(PROBLEM REQUIREMENTS):
Look through the records below for the word "StartCondition". Report how many lines have it, and only that number.

DATA LISTING: Begin

-- ==== Sys2Proof/Machine/Orders.lean ====
section
/-! DEFINITION. The Order Unit's take and hand-on of an order, and what each block does with each kind (R14 to R16; the
chapters of the kinds). -/

namespace Sys2Proof.Machine

/-- What a block does with an order: its outcome, what the answer then waits for, and the state it leaves (R16). -/
structure Taken where
  outcome : OrderOutcome
  wait : Wait
  state : State

/-- A refusal, which changes no state (R16). -/
def refuse (r : OrderOutcome) (s : State) : Taken := { outcome := r, wait := .nothing, state := s }

/-- An order accepted with nothing to wait for. -/
def accept (s : State) : Taken := { outcome := .ok, wait := .nothing, state := s }

/-! ### OPEN (R26, R27) -/

/-- The link cell of an order: 0xFF is none (12.4). -/
def linkOf (b : Byte) : Option CellIndex := asFin 128 b

/-- Whether a link byte is present and 128 or more, or names the order's own cell (R26, R144). -/
def badLink (own : CellIndex) (b : Byte) : Bool := (b != 0xFF && decide (128 ≤ b.toNat)) || decide (b.toNat = own.val)

/-- The start condition of an OPEN: ON_PLUG 1, or ON_BAND 2 with a band up to 3 (R26, 12.4). -/
def startOf (o : OpenOrder) : Option StartCondition :=
  match o.condition.toNat with
  | 1 => some .onPlug
  | 2 => (asFin 4 o.band).map .onBand
  | _ => none

/-- The context an accepted OPEN fills (R22, R27). -/
def openContext (cell : CellIndex) (o : OpenOrder) (start : StartCondition) (priority : Fin 4) (t : Tariff) : Context :=
  { cell := cell, started := none, reference := o.reference, phase := .armed start, priority := priority, tariff := t,
    hold := o.hold.toNat, startFeeCharged := 0, energyCharge := 0, idleCharge := 0, chargedTotal := 0, overdraw := 0,
    carry := 0, energy := Vector.replicate 4 0, pendingEnergy := Vector.replicate 4 0, pendingIdle := 0,
    idleMinutes := 0, drainedMinutes := 0, heldMinutes := 0, closingMinutes := 0, link := linkOf o.link,
    auditHeld := false, finalReading := false, idleCapped := false, meterRebased := false, finalUnconfirmed := false,
    overdrawn := false, unsaved := false, rejected := 0, progressDue := true, progressWaiter := true, retryDue := false,
    givenUp := none }

/-- An OPEN whose fields are in range (R26, R27): refused in the order of R26, or accepted and its start evaluated. -/
def takeOpen (cell : CellIndex) (o : OpenOrder) (outlet : Outlet) (slot : TariffSlot) (s : State) : Taken :=
  match startOf o, asFin 4 o.priority with
  | some start, some priority =>
    if 1000000 < o.hold.toNat || badLink cell o.link then refuse .badField s
    else if (s.context outlet).isSome then refuse .refusedBusy s
    else
      match Table.get s.sessions.tariffs slot with
      | none => refuse .refusedTariff s
      | some t =>
        if o.hold.toNat < t.startFee.toNat + s.control.settings.reserve then refuse .refusedHold s
        else
          { outcome := .ok, wait := .progressCopy outlet,
            state := startInEvent outlet (setContext outlet (some (openContext cell o start priority t)) s) }
  | _, _ => refuse .badField s

/-! ### LINK (R144, R145) -/

/-- The entry an accepted LINK creates (R143, R145). -/
def linkEntry (cell : CellIndex) (o : LinkOrder) (outlet : Outlet) (priority : Fin 4) (t : Tariff) : StandbyEntry :=
  { cell := cell, outlet := outlet, hold := o.hold.toNat, tariff := t, priority := priority, reference := o.reference,
    link := linkOf o.link, progressDue := true }

/-- A LINK whose fields are in range (R144, R145). -/
def takeLink (cell : CellIndex) (o : LinkOrder) (outlet : Outlet) (slot : TariffSlot) (s : State) : Taken :=
  if 1000000 < o.hold.toNat || badLink cell o.link
      || (s.context outlet).any (fun c => decide (o.link.toNat = c.cell.val)) then refuse .badField s
  else
    match s.context outlet with
    | none => refuse .noPredecessor s
    | some c =>
      if c.link ≠ some cell then refuse .noPredecessor s
      else
        match Table.get s.sessions.tariffs slot with
        | none => refuse .refusedTariff s
        | some t =>
          if 16 ≤ s.standby.length then refuse .refusedFull s
          else
            { outcome := .ok, wait := .cellCopy,
              state := examineDrained outlet { s with standby := s.standby ++ [linkEntry cell o outlet c.priority t] } }

/-! ### STOP, AMEND, SYNC (R30, R35, R36, R45) -/

/-- A STOP (R30). -/
def takeStop (o : Outlet) (s : State) : Taken :=
  match s.context o with
  | none => refuse .noSession s
  | some c =>
    match c.phase with
    | .armed _ =>
      { outcome := .cancelled, wait := .nothing,
        state := releaseUnused c.link (queueEndWord c.cell .cancelled (vacate o s)) }
    | .closing .. => refuse .alreadyClosing s
    | .settling .. => refuse .alreadyClosing s
    | _ => accept (closeSession o .stopped s)

/-- The priority of a session and of its outlet's standby entry replaced; a pass is requested when it differs (R36, R147). -/
def amendPriority (o : Outlet) (p : Fin 4) (s : State) : State :=
  let changed := (s.context o).any fun c => decide (c.priority ≠ p)
  let s := mapContext o (fun c => { c with priority := p }) s
  let s := { s with standby := s.standby.map fun e => if e.outlet = o then { e with priority := p } else e }
  if changed then requestPass s else s

/-- A hold replaced: the overdraw and the ceiling are computed anew; a DRAINED session with a ceiling above 0 returns to
ACTIVE, and an ACTIVE one with a ceiling of 0 is taken on (R36, R137). -/
def amendHold (o : Outlet) (hold : Nat) (s : State) : State :=
  let s := recompute o (mapContext o (fun c => { c with hold := hold, overdraw := c.chargedTotal - hold }) s)
  if s.phaseIs o (· = .drained) && decide (0 < s.ceiling o) then
    deliverActive o true (mapContext o (fun c => { c with phase := .active, drainedMinutes := 0 }) s)
  else takeOn o s

/-- Whether an AMEND carries a hold. -/
def amendsHold (a : AmendOrder) : Bool := a.present.getLsbD 0
/-- Whether an AMEND carries a priority. -/
def amendsPriority (a : AmendOrder) : Bool := a.present.getLsbD 1

/-- Whether an AMEND's fields are out of range (R35). -/
def badAmend (a : AmendOrder) : Bool :=
  (!amendsHold a && !amendsPriority a) || (amendsHold a && decide (1000000 < a.hold.toNat))
    || (amendsPriority a && decide (3 < a.priority.toNat))

/-- An AMEND (R35, R36): the priority first, then the hold. -/
def takeAmend (a : AmendOrder) (o : Outlet) (s : State) : Taken :=
  if badAmend a then refuse .badField s
  else
    match s.context o with
    | none => refuse .noSession s
    | some c =>
      if amendsHold a && decide (a.hold.toNat < c.chargedTotal) then refuse .belowSpent s
      else
        let s := if amendsPriority a then amendPriority o (Fin.ofNat 4 a.priority.toNat) s else s
        accept (if amendsHold a then amendHold o a.hold.toNat s else s)

/-- A SYNC (R45). -/
def takeSync (o : Outlet) (s : State) : Taken :=
  if (s.context o).isNone then refuse .noSession s
  else
    { outcome := .ok, wait := .progressCopy o,
      state := mapContext o (fun c => { c with progressDue := true, progressWaiter := true }) s }

/-! ### AUDIT, RESUME (R158, R163, R164) -/

/-- An AUDIT: SET 1, CLEAR 2 (R158). -/
def takeAudit (o : Outlet) (action : Byte) (s : State) : Taken :=
  let set (b : Bool) : State :=
    { s with sessions := { s.sessions with auditFlags := Table.set s.sessions.auditFlags o b } }
  match action.toNat with
  | 1 => accept (set true)
  | 2 => accept (set false)
  | _ => refuse .badField s

/-- A RESUME's effect on an audit-held session: the pending amounts, the ceiling and its effect, and the hold retaken where
the flag is still set (R163, R164). -/
def resumeSession (o : Outlet) (s : State) : State :=
  auditIfFlagged o (examineDrained o (takeOn o (recompute o (mapContext o Context.applyPending s))))

/-- A RESUME (R163). -/
def takeResume (o : Outlet) (s : State) : Taken :=
  match s.context o with
  | none => refuse .noSession s
  | some c => if c.auditHeld then accept (resumeSession o s) else refuse .notHeld s

/-! ### TARIFF, BAND (R123, R126, R127) -/

/-- A tariff slot replaced (R122). -/
def setTariff (i : TariffSlot) (t : Option Tariff) (s : State) : State :=
  { s with sessions := { s.sessions with tariffs := Table.set s.sessions.tariffs i t } }

/-- A TARIFF: LOAD 1 waits for the record, UNLOAD 2 makes the slot EMPTY (R123). -/
def takeTariff (i : TariffSlot) (action : Byte) (s : State) : Taken :=
  match action.toNat with
  | 1 => { outcome := .ok, wait := .tariffRecord i, state := s }
  | 2 => accept (setTariff i none s)
  | _ => refuse .badField s

/-- The outlets in the order of a sweep: those it names first, as it names them, then the rest (log 14). -/
def sweepOrder (w : Sweep) : List Outlet :=
  Config.outlets.insertionSort fun a b => w.idxOf a < w.idxOf b ∨ (w.idxOf a = w.idxOf b ∧ a.val ≤ b.val)

/-- A BAND (R126, R127; log 15): the band and the epoch, every ceiling with its pass, each outlet's start and ceiling effect,
then the lines; last, the sessions it has started may enter IDLE (R29). -/
def takeBand (w : Sweep) (band : Byte) (s : State) : Taken :=
  match asFin 4 band with
  | none => refuse .badField s
  | some b =>
    let before := s
    let s := { s with sessions := { s.sessions with band := b, epoch := s.sessions.epoch + 1 } }
    let s := forEach (sweepOrder w) (fun o s => evaluateStart o (takeOn o s)) (recomputeAll s)
    accept (forEach (sweepOrder w) (endStart before) (forEach Config.lines bandEdge s))

/-! ### SITE, OUTLET, MODULE (R67, R68, R70, R72) -/

/-- A SITE (R70). -/
def takeSite (limit : Nat) (s : State) : Taken :=
  if 1600 < limit then refuse .badField s
  else
    let power := 40 * s.assignedCount
    let s := { s with power := { s.power with siteLimit := limit } }
    accept (pass (if limit < power then give (.siteOver limit power) s else s))

/-- An OUTLET (R72). -/
def takeOutlet (o : Outlet) (maximum : Nat) (s : State) : Taken :=
  if 10 < maximum then refuse .badField s
  else
    accept (immediatePass (requestPass
      { s with power := { s.power with maximums := Table.set s.power.maximums o maximum } }))

/-- A RETURN of a module (R67). -/
def returnModule (m : ModuleNo) (s : State) : Taken :=
  match s.module m with
  | .out _ => accept (requestPass (setModule m .free s))
  | _ => refuse .notOut s

/-- A RETIRE of a module, by the state it finds (R68). -/
def retireModule (m : ModuleNo) (s : State) : State :=
  match s.module m with
  | .free => moduleOut m .retired s
  | .granted o => requestPass (setModule m (.releasing o s.releaseDeadline true) s)
  | .releasing o d _ => setModule m (.releasing o d true) s
  | .out _ => setModule m (.out .retired) s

DATA LISTING: End

(TASK ANSWER):
2